▸ **DATA TO USE**:
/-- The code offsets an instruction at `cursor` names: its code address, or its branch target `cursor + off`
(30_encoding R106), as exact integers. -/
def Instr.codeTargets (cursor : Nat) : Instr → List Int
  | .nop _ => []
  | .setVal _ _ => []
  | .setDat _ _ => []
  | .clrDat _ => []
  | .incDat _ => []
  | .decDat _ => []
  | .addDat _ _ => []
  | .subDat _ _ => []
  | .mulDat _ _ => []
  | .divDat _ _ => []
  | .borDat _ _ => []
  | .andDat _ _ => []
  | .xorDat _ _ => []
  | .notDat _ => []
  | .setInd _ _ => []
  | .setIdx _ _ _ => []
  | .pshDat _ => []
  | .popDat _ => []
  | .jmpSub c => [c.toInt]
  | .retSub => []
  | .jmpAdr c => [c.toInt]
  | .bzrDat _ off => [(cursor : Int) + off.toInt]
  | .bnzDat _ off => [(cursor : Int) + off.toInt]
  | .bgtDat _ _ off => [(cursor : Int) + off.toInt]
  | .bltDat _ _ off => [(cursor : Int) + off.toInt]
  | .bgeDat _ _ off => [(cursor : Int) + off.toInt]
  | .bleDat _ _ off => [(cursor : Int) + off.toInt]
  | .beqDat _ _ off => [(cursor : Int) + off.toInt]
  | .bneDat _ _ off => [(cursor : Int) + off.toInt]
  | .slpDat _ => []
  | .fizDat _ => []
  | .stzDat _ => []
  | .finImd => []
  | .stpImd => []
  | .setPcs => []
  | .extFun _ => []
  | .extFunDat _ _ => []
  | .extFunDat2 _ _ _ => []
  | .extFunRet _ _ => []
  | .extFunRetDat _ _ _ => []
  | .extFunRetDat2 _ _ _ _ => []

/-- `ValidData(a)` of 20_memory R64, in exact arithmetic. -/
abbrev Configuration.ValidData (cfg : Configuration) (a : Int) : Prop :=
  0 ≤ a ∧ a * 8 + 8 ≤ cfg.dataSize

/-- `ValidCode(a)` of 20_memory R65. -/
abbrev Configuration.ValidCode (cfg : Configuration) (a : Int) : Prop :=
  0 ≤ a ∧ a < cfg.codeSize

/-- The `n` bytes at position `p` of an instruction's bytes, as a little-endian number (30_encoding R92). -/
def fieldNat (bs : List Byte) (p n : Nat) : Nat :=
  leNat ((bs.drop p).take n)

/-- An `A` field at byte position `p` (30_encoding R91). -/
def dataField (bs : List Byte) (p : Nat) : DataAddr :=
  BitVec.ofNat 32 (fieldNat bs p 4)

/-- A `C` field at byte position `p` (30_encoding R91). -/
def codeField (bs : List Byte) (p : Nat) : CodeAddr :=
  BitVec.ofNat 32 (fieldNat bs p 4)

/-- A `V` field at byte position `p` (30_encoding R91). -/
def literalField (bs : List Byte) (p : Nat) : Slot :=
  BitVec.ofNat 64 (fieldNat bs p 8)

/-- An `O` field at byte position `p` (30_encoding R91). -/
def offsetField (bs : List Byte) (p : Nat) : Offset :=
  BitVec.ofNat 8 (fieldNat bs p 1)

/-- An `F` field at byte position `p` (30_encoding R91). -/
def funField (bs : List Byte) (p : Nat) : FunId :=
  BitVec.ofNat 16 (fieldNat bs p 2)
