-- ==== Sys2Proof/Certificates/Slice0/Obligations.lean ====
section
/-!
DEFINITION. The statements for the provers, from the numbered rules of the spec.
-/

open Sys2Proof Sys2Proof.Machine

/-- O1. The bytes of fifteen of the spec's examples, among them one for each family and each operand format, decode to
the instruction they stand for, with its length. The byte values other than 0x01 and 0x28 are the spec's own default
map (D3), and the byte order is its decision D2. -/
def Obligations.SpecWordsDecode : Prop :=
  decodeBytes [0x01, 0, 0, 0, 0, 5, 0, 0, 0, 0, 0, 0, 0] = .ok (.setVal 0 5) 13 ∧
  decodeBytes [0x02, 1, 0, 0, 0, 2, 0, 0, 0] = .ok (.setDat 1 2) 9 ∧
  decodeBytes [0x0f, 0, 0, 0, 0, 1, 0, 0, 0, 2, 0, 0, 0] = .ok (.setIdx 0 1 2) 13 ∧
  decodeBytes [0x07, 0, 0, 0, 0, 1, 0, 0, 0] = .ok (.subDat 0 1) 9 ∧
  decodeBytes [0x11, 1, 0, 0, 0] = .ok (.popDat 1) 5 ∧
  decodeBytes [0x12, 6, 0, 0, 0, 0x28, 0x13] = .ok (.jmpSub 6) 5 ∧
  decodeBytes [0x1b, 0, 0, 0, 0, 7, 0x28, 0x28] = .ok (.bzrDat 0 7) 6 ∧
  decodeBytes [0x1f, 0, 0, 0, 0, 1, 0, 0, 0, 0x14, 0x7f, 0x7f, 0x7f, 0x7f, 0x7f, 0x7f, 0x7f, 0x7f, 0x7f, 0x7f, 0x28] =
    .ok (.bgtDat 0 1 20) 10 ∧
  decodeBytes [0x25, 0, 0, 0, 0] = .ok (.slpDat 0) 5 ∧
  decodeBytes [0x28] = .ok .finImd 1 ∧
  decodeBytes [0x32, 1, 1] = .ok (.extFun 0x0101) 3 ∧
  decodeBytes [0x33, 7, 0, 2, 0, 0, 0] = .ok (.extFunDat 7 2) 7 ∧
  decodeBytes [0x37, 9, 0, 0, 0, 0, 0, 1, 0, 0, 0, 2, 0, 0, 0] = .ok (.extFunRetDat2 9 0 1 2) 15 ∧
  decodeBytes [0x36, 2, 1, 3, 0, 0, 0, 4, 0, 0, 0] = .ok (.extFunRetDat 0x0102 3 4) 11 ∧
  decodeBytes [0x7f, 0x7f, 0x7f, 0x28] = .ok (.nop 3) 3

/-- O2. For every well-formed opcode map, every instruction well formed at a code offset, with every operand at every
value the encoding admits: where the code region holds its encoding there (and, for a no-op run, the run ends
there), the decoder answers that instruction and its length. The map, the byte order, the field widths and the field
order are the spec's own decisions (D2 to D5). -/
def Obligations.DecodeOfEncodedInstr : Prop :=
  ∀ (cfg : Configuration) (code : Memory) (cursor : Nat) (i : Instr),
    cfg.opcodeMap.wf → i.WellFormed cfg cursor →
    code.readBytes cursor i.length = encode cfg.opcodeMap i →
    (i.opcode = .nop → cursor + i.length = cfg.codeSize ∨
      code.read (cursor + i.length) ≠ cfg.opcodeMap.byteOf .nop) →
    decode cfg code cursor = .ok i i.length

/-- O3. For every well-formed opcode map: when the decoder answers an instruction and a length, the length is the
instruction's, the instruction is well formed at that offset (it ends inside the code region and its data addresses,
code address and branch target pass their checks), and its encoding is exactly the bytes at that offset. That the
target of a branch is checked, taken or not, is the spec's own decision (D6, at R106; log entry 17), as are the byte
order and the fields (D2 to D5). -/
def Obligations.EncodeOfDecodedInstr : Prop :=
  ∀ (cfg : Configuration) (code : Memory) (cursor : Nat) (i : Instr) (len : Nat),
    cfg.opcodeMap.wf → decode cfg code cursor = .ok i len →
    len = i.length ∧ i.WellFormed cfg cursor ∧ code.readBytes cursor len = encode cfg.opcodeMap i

* * *

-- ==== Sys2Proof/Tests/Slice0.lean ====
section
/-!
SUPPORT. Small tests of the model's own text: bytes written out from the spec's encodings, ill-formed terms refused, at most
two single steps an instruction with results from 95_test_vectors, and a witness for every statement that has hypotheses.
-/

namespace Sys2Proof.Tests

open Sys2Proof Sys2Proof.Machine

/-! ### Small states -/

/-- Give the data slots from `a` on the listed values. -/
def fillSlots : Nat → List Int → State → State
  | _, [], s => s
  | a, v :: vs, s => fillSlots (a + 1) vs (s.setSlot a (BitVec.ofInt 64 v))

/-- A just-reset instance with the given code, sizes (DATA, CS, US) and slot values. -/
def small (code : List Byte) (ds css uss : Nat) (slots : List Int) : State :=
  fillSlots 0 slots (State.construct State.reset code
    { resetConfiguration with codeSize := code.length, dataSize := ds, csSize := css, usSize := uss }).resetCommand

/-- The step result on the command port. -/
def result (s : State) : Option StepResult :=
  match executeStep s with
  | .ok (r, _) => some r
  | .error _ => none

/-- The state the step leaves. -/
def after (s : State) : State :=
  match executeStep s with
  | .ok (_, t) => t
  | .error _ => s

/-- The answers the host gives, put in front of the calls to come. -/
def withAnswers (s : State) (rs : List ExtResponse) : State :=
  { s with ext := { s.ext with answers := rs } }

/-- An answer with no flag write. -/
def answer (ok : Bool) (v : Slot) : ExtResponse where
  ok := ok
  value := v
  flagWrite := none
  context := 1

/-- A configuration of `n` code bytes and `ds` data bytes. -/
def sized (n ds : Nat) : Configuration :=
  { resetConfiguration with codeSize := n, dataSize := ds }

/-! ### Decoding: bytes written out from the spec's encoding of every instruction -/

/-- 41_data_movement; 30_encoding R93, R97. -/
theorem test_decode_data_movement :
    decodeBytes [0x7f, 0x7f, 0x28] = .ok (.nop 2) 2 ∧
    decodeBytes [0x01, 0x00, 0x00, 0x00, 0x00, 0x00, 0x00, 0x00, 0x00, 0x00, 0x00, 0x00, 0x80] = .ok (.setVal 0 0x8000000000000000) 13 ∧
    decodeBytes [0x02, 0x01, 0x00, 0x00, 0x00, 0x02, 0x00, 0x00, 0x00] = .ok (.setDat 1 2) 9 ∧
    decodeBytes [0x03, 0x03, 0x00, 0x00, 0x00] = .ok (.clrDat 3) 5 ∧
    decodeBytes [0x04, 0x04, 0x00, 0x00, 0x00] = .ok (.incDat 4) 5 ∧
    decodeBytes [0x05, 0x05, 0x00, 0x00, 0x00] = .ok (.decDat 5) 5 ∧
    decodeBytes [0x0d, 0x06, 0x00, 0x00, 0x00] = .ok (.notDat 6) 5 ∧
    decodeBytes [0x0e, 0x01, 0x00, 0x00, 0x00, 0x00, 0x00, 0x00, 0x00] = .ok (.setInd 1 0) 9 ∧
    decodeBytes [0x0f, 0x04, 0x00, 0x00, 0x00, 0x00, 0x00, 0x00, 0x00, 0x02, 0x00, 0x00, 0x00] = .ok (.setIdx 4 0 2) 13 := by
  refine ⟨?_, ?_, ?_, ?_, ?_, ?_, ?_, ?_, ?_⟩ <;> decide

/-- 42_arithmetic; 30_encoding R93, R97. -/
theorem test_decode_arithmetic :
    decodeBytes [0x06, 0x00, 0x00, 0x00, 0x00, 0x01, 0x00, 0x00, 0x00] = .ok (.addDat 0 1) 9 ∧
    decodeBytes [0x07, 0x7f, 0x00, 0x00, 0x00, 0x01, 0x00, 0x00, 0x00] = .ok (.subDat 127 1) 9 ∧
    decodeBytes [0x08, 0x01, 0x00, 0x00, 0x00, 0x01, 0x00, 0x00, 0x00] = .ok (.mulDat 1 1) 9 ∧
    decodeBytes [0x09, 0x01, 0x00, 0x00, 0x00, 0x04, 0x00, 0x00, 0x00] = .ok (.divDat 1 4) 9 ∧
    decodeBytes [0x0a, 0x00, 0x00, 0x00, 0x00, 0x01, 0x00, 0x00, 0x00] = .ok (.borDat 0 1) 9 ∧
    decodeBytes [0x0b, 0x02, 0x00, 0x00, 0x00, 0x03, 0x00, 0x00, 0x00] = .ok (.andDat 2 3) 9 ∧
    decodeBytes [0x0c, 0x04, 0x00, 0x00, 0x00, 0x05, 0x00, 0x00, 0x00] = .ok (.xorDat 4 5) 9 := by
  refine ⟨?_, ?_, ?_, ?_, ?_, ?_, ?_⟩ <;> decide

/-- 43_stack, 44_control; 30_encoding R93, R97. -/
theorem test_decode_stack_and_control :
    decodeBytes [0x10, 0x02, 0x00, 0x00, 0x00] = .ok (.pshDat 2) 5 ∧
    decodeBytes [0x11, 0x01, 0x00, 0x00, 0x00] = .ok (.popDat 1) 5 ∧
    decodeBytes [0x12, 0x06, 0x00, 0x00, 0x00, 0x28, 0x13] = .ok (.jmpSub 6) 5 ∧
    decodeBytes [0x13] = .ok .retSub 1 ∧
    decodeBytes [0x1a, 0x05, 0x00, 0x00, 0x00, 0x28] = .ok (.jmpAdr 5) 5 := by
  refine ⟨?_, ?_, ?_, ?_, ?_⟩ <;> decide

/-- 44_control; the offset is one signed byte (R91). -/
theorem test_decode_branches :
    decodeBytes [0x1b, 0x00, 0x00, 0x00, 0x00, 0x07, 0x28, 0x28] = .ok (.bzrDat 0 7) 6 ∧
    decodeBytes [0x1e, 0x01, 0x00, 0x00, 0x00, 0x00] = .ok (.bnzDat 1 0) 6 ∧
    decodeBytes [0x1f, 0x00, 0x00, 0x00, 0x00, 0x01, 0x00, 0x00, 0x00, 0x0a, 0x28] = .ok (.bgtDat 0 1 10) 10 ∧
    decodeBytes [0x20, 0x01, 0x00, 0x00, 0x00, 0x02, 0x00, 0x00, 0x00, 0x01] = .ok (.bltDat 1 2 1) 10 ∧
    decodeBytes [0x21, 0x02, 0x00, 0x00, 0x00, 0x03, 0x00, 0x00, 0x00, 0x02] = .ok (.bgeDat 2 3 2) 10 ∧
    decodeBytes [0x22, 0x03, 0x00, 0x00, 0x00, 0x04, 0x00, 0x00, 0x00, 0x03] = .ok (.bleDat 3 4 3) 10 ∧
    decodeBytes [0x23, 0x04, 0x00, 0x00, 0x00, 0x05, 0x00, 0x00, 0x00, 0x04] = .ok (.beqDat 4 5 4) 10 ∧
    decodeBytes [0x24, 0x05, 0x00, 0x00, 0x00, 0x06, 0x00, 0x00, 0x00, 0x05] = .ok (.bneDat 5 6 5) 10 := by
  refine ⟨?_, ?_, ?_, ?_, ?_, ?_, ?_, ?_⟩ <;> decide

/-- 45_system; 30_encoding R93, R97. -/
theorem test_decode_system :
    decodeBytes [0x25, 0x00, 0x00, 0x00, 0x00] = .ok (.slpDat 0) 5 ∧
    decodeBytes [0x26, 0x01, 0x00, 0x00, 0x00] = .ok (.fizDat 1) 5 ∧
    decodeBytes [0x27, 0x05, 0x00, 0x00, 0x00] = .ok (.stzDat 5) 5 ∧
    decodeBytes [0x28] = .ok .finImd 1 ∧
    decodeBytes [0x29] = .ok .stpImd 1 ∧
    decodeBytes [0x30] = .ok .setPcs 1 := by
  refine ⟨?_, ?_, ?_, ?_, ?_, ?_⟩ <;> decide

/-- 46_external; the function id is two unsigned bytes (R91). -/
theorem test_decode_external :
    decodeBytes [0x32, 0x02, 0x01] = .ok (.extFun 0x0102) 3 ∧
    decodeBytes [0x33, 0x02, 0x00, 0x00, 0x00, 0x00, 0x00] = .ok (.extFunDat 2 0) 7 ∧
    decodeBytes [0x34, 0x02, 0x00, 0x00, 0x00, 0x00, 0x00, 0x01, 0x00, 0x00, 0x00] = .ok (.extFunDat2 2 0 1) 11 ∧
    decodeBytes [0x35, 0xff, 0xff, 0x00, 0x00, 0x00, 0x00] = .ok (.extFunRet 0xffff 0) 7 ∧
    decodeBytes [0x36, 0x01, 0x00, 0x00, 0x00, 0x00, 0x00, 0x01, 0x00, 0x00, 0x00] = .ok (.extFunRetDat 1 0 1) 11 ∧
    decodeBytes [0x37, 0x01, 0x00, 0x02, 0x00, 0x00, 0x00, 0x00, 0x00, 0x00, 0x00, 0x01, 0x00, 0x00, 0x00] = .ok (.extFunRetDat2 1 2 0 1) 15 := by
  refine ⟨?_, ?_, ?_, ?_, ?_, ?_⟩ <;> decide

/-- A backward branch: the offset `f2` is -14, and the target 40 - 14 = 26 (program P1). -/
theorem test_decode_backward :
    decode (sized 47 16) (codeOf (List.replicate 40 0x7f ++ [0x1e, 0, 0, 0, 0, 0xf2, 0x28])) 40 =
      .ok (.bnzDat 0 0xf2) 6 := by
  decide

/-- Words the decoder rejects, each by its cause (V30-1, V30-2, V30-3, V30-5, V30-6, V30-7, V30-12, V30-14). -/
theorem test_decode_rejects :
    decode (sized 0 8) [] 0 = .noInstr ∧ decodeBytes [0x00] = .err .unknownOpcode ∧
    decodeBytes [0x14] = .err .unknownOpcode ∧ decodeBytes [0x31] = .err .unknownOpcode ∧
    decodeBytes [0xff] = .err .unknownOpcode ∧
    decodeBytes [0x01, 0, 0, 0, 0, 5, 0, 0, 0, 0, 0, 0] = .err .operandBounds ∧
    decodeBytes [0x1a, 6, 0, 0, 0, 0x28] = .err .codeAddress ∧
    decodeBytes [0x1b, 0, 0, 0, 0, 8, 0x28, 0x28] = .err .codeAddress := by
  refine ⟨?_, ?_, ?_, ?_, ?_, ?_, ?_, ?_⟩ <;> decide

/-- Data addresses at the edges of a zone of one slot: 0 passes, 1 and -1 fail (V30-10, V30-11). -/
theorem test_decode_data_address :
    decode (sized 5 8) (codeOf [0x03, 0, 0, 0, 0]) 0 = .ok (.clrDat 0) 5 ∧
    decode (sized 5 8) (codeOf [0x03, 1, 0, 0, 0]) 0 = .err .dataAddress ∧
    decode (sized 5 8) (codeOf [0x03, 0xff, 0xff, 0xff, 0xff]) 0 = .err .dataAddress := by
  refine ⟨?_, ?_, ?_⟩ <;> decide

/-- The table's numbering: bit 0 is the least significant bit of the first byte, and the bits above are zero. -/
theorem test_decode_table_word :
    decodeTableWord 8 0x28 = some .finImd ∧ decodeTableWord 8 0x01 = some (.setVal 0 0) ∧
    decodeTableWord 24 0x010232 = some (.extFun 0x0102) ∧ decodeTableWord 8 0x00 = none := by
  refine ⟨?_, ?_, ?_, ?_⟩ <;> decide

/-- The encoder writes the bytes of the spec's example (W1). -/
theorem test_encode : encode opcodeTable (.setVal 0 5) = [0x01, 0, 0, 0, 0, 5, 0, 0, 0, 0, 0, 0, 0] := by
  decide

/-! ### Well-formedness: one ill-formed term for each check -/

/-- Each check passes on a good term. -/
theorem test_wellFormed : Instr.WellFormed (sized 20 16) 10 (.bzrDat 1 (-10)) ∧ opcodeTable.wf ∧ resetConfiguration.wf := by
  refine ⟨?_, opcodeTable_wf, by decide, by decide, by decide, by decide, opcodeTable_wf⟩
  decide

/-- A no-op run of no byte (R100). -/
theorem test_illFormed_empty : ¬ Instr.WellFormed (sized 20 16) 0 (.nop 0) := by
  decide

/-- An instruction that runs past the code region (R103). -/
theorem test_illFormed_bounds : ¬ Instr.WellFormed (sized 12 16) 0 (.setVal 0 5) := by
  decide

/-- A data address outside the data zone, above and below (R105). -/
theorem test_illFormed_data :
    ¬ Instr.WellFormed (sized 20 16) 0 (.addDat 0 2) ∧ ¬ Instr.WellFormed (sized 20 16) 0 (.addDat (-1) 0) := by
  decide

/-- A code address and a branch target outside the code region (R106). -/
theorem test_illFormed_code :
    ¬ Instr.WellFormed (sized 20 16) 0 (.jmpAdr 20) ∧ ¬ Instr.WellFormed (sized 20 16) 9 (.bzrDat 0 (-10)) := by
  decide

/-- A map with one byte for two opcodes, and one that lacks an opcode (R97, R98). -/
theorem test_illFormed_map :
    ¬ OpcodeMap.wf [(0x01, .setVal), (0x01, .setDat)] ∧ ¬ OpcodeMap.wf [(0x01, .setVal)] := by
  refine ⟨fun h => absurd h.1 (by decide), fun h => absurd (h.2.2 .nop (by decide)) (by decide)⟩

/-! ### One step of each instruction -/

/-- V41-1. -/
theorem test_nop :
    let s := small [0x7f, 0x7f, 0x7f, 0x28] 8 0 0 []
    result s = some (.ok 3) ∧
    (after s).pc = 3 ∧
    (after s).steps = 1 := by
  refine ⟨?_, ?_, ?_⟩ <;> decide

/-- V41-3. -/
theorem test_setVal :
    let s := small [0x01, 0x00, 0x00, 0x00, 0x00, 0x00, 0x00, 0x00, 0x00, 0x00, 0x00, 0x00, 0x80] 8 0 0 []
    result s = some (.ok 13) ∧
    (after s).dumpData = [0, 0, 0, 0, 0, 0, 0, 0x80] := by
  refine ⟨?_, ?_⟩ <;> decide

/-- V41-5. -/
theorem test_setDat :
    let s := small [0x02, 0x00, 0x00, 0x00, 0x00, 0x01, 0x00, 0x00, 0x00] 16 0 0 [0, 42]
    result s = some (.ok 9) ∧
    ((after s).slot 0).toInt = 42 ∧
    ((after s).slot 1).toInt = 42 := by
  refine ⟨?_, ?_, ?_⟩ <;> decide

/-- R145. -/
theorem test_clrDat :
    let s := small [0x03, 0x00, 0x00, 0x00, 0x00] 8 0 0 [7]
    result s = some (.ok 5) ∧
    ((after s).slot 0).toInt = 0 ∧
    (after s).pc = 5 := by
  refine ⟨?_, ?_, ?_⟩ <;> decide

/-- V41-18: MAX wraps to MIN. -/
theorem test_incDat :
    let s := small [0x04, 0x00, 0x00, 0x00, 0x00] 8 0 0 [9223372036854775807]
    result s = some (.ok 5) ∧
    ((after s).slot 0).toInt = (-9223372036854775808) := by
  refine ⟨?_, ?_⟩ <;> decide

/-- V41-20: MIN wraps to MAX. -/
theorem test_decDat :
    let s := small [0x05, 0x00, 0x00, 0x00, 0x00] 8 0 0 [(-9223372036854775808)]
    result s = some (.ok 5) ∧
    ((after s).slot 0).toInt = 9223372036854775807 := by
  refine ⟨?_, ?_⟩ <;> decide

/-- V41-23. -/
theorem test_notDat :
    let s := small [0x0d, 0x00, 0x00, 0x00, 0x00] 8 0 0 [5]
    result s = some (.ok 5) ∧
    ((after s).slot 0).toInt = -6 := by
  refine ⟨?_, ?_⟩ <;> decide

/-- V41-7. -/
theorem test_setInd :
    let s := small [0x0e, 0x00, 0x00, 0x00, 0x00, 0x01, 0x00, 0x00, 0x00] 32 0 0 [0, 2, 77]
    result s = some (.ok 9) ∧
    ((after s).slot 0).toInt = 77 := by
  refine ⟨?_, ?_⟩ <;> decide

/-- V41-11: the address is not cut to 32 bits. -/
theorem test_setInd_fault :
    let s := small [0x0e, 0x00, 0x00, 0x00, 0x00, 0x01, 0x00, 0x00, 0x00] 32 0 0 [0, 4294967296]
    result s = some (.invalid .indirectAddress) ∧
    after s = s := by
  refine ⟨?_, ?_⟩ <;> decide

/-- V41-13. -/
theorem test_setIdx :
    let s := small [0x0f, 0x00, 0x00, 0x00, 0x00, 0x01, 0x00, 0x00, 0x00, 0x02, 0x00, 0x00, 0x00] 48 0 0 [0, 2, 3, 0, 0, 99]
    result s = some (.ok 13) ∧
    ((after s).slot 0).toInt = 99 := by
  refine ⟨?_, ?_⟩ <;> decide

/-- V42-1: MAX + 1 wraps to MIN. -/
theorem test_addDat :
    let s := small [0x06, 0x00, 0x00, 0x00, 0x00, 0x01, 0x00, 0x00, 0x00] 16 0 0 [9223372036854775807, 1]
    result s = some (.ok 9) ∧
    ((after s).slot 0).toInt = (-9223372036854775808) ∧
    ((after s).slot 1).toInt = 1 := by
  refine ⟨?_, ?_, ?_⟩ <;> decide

▸ **BRIEF**: Show every line of the listing in which the string "order" can be found.

▸ **TASK RESPONSE**:
map (D3), and the byte order is its decision D2. -/
there), the decoder answers that instruction and its length. The map, the byte order, the field widths and the field
order are the spec's own decisions (D2 to D5). -/
order and the fields (D2 to D5). -/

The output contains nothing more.